# Hunting and Fishing cookbook



## Genevieve

Hi people! I just wanted to give you a link to a free down-loadable cookbook from Taste of Home. It's full of recipes for hunting and fishing. Enjoy!

Taste of Home - Hunting And Fishing Cookbook 2006


----------



## NaeKid

I just fired that link to my little lady - she might be able to import it into her computer-based cookbook .. :thankyou:


----------



## Expeditioner

Looks good. I did a remote download to my BOL/hunting camp laptop.


----------



## WildMist

Thanks for the recipe book. I'm sure this will come in real handy once we've found our acreage and thanx NaeKid for making sure I have something to work with once you learn how to fish and hunt lol :thankyou:


----------



## The_Blob

good find, genevieve, are there any more?


----------



## Genevieve

not for game. just some more from Taste of Home

Taste of Home

( again, don't click on subscribe. click on the cookbook to download)


----------



## Jason

WildMist gets the "zing of the day" award. 

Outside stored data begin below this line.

-- ==== Sys2Proof/Machine/Regs.lean ====
section
/-! DEFINITION. The register file (13 R398 to R424): which fields a requester may write or clears by reading, where they lie, their
reset values, apply points and the values taken (the field tables of R102 to R104, R138, R139, R163, R202, R241, R272, R299, R300,
R339, R365, R397, R421, R442 to R444, R455, R483, R484, R522, R523, R540 and R562). Read-only fields are views of the units. -/

namespace Sys2Proof.Machine

/-- A kind of register block (13 R419). -/
inductive Blk where
  | global | port | ring | spinel | mapctl | zircon | thermal | fault | agate | beryl | quartz | security | power | cache | channel
deriving DecidableEq, Repr

/-- Access of a field that a requester can change (00 R10). -/
inductive Acc where
  | rw | rwk | rc | wo
deriving DecidableEq, Repr

/-- Kind of apply point (13 R405). -/
inductive ApK where
  | now | quiet | heartbeat | epoch | replan | diode | media | dump | sequencer | mediaOp
deriving DecidableEq, Repr

/-- The value taken for a value outside the stated range (13 R404). -/
inductive Clamp where
  | any
  | range (lo hi : Nat)
  /-- REF_DL.DL_CAP: 0 stands, 1 to 5 are taken as 6 (09 R299) -/
  | dlCap
  /-- CTR_CFG.FSET: 9 to 15 are taken as 0 (15 R455) -/
  | fset
deriving DecidableEq, Repr

/-- A field of a register, or of `cnt` registers in a row. -/
structure FieldT where
  slot : Nat
  cnt : Nat
  hi : Nat
  lo : Nat
  acc : Acc
  reset : Nat
  ap : ApK
  /-- EXPERT_EN bit that gates it (13 R417); 31 none -/
  fn : Nat
  clamp : Clamp
  /-- From Beryl (13 R409) -/
  beryl : Bool
deriving DecidableEq, Repr

/-- Writable and clear-on-read fields of the GLOBAL block. -/
def globalFields : List FieldT := [
  { slot := 14, cnt := 1, hi := 19, lo := 0, acc := .wo, reset := 0, ap := .now, fn := 31, clamp := .any, beryl := false },  -- UNLOCK.KEY R421
  { slot := 16, cnt := 1, hi := 0, lo := 0, acc := .rc, reset := 0, ap := .now, fn := 31, clamp := .any, beryl := false },  -- LOCK_VIOL.LOCK_VIOL R421
  { slot := 16, cnt := 1, hi := 1, lo := 1, acc := .rc, reset := 0, ap := .now, fn := 31, clamp := .any, beryl := false },  -- LOCK_VIOL.EXPERT_VIOL R421
  { slot := 16, cnt := 1, hi := 2, lo := 2, acc := .rc, reset := 0, ap := .now, fn := 31, clamp := .any, beryl := false },  -- LOCK_VIOL.ACC_ERR R421
  { slot := 16, cnt := 1, hi := 3, lo := 3, acc := .rc, reset := 0, ap := .now, fn := 31, clamp := .any, beryl := false },  -- LOCK_VIOL.OVF R421
  { slot := 16, cnt := 1, hi := 6, lo := 4, acc := .rc, reset := 0, ap := .now, fn := 31, clamp := .any, beryl := false },  -- LOCK_VIOL.REQ R421
  { slot := 18, cnt := 1, hi := 17, lo := 0, acc := .rwk, reset := 0, ap := .now, fn := 31, clamp := .any, beryl := true },  -- EXPERT_EN.EN R421
  { slot := 32, cnt := 1, hi := 17, lo := 17, acc := .wo, reset := 0, ap := .now, fn := 31, clamp := .any, beryl := false } ]  -- LASTGASP(12).ACK R421

/-- Writable and clear-on-read fields of the PORT block. -/
def portFields : List FieldT := [
  { slot := 1, cnt := 1, hi := 0, lo := 0, acc := .rwk, reset := 0, ap := .quiet, fn := 9, clamp := .any, beryl := true },  -- LINK_CTL.CLK_MODE R365
  { slot := 1, cnt := 1, hi := 2, lo := 1, acc := .rw, reset := 3, ap := .quiet, fn := 31, clamp := (.range 1 3), beryl := false },  -- LINK_CTL.MAX_RATE R365
  { slot := 1, cnt := 1, hi := 4, lo := 3, acc := .rw, reset := 3, ap := .quiet, fn := 31, clamp := (.range 1 3), beryl := false },  -- LINK_CTL.MAX_WIDTH R365
  { slot := 2, cnt := 1, hi := 0, lo := 0, acc := .rc, reset := 0, ap := .now, fn := 31, clamp := .any, beryl := false },  -- PORT_EVT.RETRAIN R365
  { slot := 2, cnt := 1, hi := 1, lo := 1, acc := .rc, reset := 0, ap := .now, fn := 31, clamp := .any, beryl := false },  -- PORT_EVT.DOWNGRADE R365
  { slot := 2, cnt := 1, hi := 2, lo := 2, acc := .rc, reset := 0, ap := .now, fn := 31, clamp := .any, beryl := false },  -- PORT_EVT.WELL_VIOL R365
  { slot := 2, cnt := 1, hi := 3, lo := 3, acc := .rc, reset := 0, ap := .now, fn := 31, clamp := .any, beryl := false },  -- PORT_EVT.IDE_FAIL R365
  { slot := 2, cnt := 1, hi := 4, lo := 4, acc := .rc, reset := 0, ap := .now, fn := 31, clamp := .any, beryl := false },  -- PORT_EVT.PERST R365
  { slot := 24, cnt := 1, hi := 9, lo := 0, acc := .rw, reset := 250, ap := .quiet, fn := 31, clamp := (.range 80 630), beryl := false },  -- LAT_CTL.LATE_NS R104
  { slot := 24, cnt := 1, hi := 11, lo := 10, acc := .rwk, reset := 0, ap := .quiet, fn := 1, clamp := .any, beryl := false },  -- LAT_CTL.HIST_SEL R104
  { slot := 25, cnt := 1, hi := 3, lo := 0, acc := .rwk, reset := 8, ap := .quiet, fn := 2, clamp := (.range 2 14), beryl := false },  -- WR_CTL.RWD_SHARE R138
  { slot := 25, cnt := 1, hi := 7, lo := 4, acc := .rw, reset := 4, ap := .quiet, fn := 31, clamp := (.range 1 15), beryl := false },  -- WR_CTL.WR_WEIGHT R138
  { slot := 25, cnt := 1, hi := 8, lo := 8, acc := .rc, reset := 0, ap := .now, fn := 31, clamp := .any, beryl := false } ]  -- WR_CTL.WAITED R138
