/-- Whether a write is the rewrite of a line with the peer's copy (02 R72). -/
def isRepair (w : WaitW) : Bool :=
  match w.org with
  | .repair _ => true
  | .host .. | .peer .. | .mirror .. | .silent | .internal => false

/-- Whether what waits for a lock is such a rewrite. -/
def repairWaits (w : Waiter) : Bool :=
  match w with
  | .partialWr x => isRepair x
  | .host _ | .peerRd .. => false

/-- Change what waits for the locks of lines: fills, prefetches and maintenance (05 R148). -/
def mapWaiters (s : State) (f : Nat → List Waiter → List Waiter) : State :=
  { s with
    cache := { s.cache with locks := s.cache.locks.map (fun l => { l with waiters := f l.dln l.waiters }) }
    med := { s.med with senses := s.med.senses.map (fun x => { x with waiters := f x.dln x.waiters }) } }

/-- Lines are written or replaced: a repair of them under way is void, and a rewrite that waits is dropped (02 R72). -/
def voidRepairs (s : State) (p : Nat → Bool) : State :=
  mapWaiters { s with
    pair := { s.pair with repairs := s.pair.repairs.map (fun x => if p x.2.1 then (x.1, x.2.1, true) else x) }
    cist := { s.cist with waits := s.cist.waits.filter (fun w => !(p w.dln && isRepair w)) } }
    (fun dln ws => if p dln then ws.filter (fun w => !repairWaits w) else ws)

/-- The writes among those who wait for a lock, and the readers. -/
def writersOf (ws : List Waiter) : List WaitW :=
  ws.filterMap (fun w => match w with
    | .partialWr x => some x
    | .host _ | .peerRd .. => none)

def readersOf (ws : List Waiter) : List Waiter :=
  ws.filter (fun w => match w with
    | .partialWr _ => false
    | .host _ | .peerRd .. => true)

/-- A sense of a tile that was resolved before this instant answers those who read before it, and nothing else (02 R67; 03 R92): it gives up
its lock, and the writes that waited for it start anew. -/
def staleSenses (s : State) (ltn : Nat) : State :=
  let hit (x : Sense) : Bool := decide (ltnOf x.dln = ltn) && !x.waitPage && !x.stale
  let ws := (s.med.senses.filter hit).flatMap (fun x => writersOf x.waiters)
  ws.foldl parkWrite { s with med := { s.med with
    senses := s.med.senses.map (fun x => if hit x then { x with stale := true, waiters := readersOf x.waiters } else x) } }

/-- Discard a tile's lines: cached lines are invalidated, waiting Cistern entries released, an entry in program finishes for nothing, a
sense in progress is not installed, and what a write that waits has read of its line is forgotten (02 R67, 04 R117). -/
def discardLines (s : State) (ltn : Nat) : State :=
  let s := mapWays s (fun w => if w.v && ltnOf w.dln = ltn then wayInit else w)
  let s := freeSlots s (fun e => decide (ltnOf e.dln = ltn) && !e.prog)
  let s := mapCis s (fun e => if ltnOf e.dln = ltn then { e with super := true } else e)
  let s := staleSenses (voidRepairs s (fun d => decide (ltnOf d = ltn))) ltn
  evalStop { s with cist := { s.cist with waits := s.cist.waits.map (fun w => if ltnOf w.dln = ltn then { w with fill := none } else w) } }

/-! ## Starting a move -/

/-- Whether a move of the tile's own may start beside those under way: a copy-on-write of a shared tile and the move of that tile exclude
each other (08 R250). -/
def mayMove (s : State) (ltn : Nat) (e : MapEntry) : Bool :=
  (moveOf s ltn).isNone && !(decide (e.st = .shared) && s.wear.moves.any (fun m => sharedMove m && decide (m.prev.ptn = e.ptn)))

/-- Whether the source die of an entry may take part in one more move (08 R250). -/
def srcReady (s : State) (e : MapEntry) : Bool :=
  match e.st with
  | .mapped | .shared | .refusing => decide (movesOf s (ptnDieIx e.ptn.toNat) < 2)
  | .unwritten | .const | .lost | .migrating => true

/-- Whether a copy-on-write of a physical tile is under way: its shared tile does not move meanwhile. -/
def copiedFrom (s : State) (e : MapEntry) : Bool :=
  s.wear.moves.any (fun m => decide (m.kind = .cow) && decide (m.prev.ptn = e.ptn))

/-- Take a destination and create the move record; the lines of the tile are carried (08 R251, R253; 07 R233, R234). None where no
destination can be taken. `past`: a refresh past deadline. -/
def beginMove (s : State) (ltn : Nat) (kind : MoveKind) (cause : MoveCause) (walker past : Bool) : Option State :=
  let e := entryAt s ltn
  let src : Option Nat := match kind with
    | .materialise => none
    | .move | .cow => some (ptnDieIx e.ptn.toNat)
  if !srcReady s e || !mayMove s ltn e || (decide (kind = .move) && decide (e.st = .shared) && copiedFrom s e) then none
  else match takeTile s true src with
    | none => none
    | some (dst, s) =>
      let s := jAppend s [.tileTake dst 1 0]
      let gen := nextGen s ltn e.gen walker
      let m : Move :=
        { ltn := ltn, kind := kind, cause := cause, prev := e, dst := dst, rot := newRot s e.rot, gen := gen,
          takeJ := jLast s, copied := 0, asked := [], got := [], commitJ := none, failed := false, walker := walker, past := past }
      let s := { bump s with wear := { s.wear with
        moves := s.wear.moves ++ [m], restart := s.wear.restart.filter (fun x => !(decide (x.1 = ltn) && decide (x.2.1 = kind))) } }
      let s := if kind = .move && (e.st = .mapped || e.st = .refusing) then
          { s with tabs := { s.tabs with map := sSet entryInit s.tabs.map ltn { e with st := .migrating } } } else s
      if sharedMove m then some s
      else
        let s := retagDirty (retargetCis s ltn (BitVec.ofNat 32 dst) m.rot m.gen true src 0) ltn (ptnDieIx dst)
        some (evalStop (flagFull s (ptnDieIx dst :: src.toList)))

/-! ## Commit -/

/-- The refused lines of a tile. -/
def refusedOf (s : State) (ltn : Nat) : List Nat := (s.tabs.refused.map (fun x => x.2 - 1)).filter (fun d => decide (ltnOf d = ltn))

/-- The retirement cause with which a move vacates its source (08 R260). -/
def srcCause (s : State) (m : Move) : Option Nat :=
  match m.cause with
  | .failedProgram => some 1
  | .wear | .readCount | .age | .keyRotation | .saturated | .leaveConstrained =>
    if (ledAt s m.prev.ptn.toNat).wear = 0xFFFFF then some 0 else none

/-- The commit group of a move (08 R251; 07 R233, R237, R239), with the retirement it makes, if any: tile and cause. -/
def commitVals (s : State) (m : Move) : List JVal × Option (Nat × Nat) :=
  let e : MapEntry := { st := .mapped, ptn := BitVec.ofNat 32 m.dst, rot := m.rot, epoch := epochNow s, gen := m.gen }
  let src := m.prev.ptn.toNat
  let free : List JVal × Option (Nat × Nat) := match srcCause s m with
    | some c => ([.retire src], some (src, c))
    | none => ([.tileFree src], none)
  match m.kind with
  | .materialise => ([.mapSet m.ltn e m.walker], none)
  | .cow =>
    let last := (sharersAt s.tabs src).all (fun l => l = m.ltn)
    if last then ([.mapSet m.ltn e m.walker, .cloneDel m.ltn src] ++ free.1, free.2)
    else ([.mapSet m.ltn e m.walker, .cloneDel m.ltn src], none)
  | .move =>
    if sharedMove m then
      ((sharersAt s.tabs src).flatMap (fun l => [.mapSet l { e with st := .shared } (m.walker && l = m.ltn), .cloneDel l src, .cloneAdd l m.dst])
        ++ free.1, free.2)
    else ([.mapSet m.ltn e m.walker] ++ (refusedOf s m.ltn).map (fun d => .refuseClr d) ++ free.1, free.2)

/-- Append the commit group of a move; its held lines wait for the group to be durable (08 R251, 07 R234). -/
def commitMove (s : State) (m : Move) : State :=
  let (vals, ret) := commitVals s m
  let s := jAppend s vals
  let j := jLast s
  let s := mapCis s (fun e => if ltnOf e.dln = m.ltn && e.held then { e with held := false, also := none, waitJ := j } else e)
  let s := modMove s m.ltn (fun m => { m with commitJ := some j })
  let s := match ret with
    | some (p, c) => noteRetired s p c
    | none => s
  afterPlacement (count s 92 (attrInt m.ltn 4)) m.ltn m.gen

/-- Whether every frame of the destination is treated and no line is still asked of the peer. -/
def copyDone (m : Move) : Bool := m.copied.toNat == 2 ^ 256 - 1 && m.asked.isEmpty && !m.failed

/-! ## Abandoning a move -/

/-- Queue a move for a cause, unless it is queued for it, or a move of the tile is in progress: the cause is evaluated again when that ends
(08 R249, R250). A failed program goes before those waiting. -/
def queueMove (s : State) (ltn : Nat) (cause : MoveCause) : State :=
  if s.wear.queue.contains (ltn, cause) || (moveOf s ltn).isSome then s
  else { s with wear := { s.wear with
    queue := if cause = .failedProgram then (ltn, cause) :: s.wear.queue else s.wear.queue ++ [(ltn, cause)] } }

/-- Abandon a move (08 R256): the lines it holds go back to the source, the caller discarding those of a tile that is destroyed, unmapped
or replaced, and the destination is freed, or retired where one of its frames failed. -/
def abandonMove (s : State) (m : Move) : State :=
  let s := if m.kind = .move && !sharedMove m then
      retagDirty (retargetCis s m.ltn m.prev.ptn m.prev.rot m.prev.gen false none (gateOf s m.ltn m.prev.ptn.toNat)) m.ltn (ptnDieIx m.prev.ptn.toNat)
    else s
  let s := if m.failed then noteRetired (jAppend s [.retire m.dst]) m.dst 2
    else
      let (v, c) := vacateVal s m.dst none
      noteVacated (jAppend s [v]) m.dst c
  let s := if (entryAt s m.ltn).st = .migrating then
      { s with tabs := { s.tabs with map := sSet entryInit s.tabs.map m.ltn { entryAt s m.ltn with st := m.prev.st } } } else s
  evalStop (count (flagMove (dropMove s m.ltn) 11) 93 (attrInt m.ltn 4))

And by the way-for your husband being a moderator you don't post much. What's up with that?


----------



## UncleJoe

Not just a moderator; YourAdministrator,eh?


----------



## NaeKid

Jason said:


> WildMist gets the "zing of the day" award.
> 
> And by the way-for your husband being a moderator you don't post much. What's up with that?


She only reads the stuff that I "Email-to-a-friend" link for her .. she would rather play BeJeweled in the evening instead of surf the site ..


----------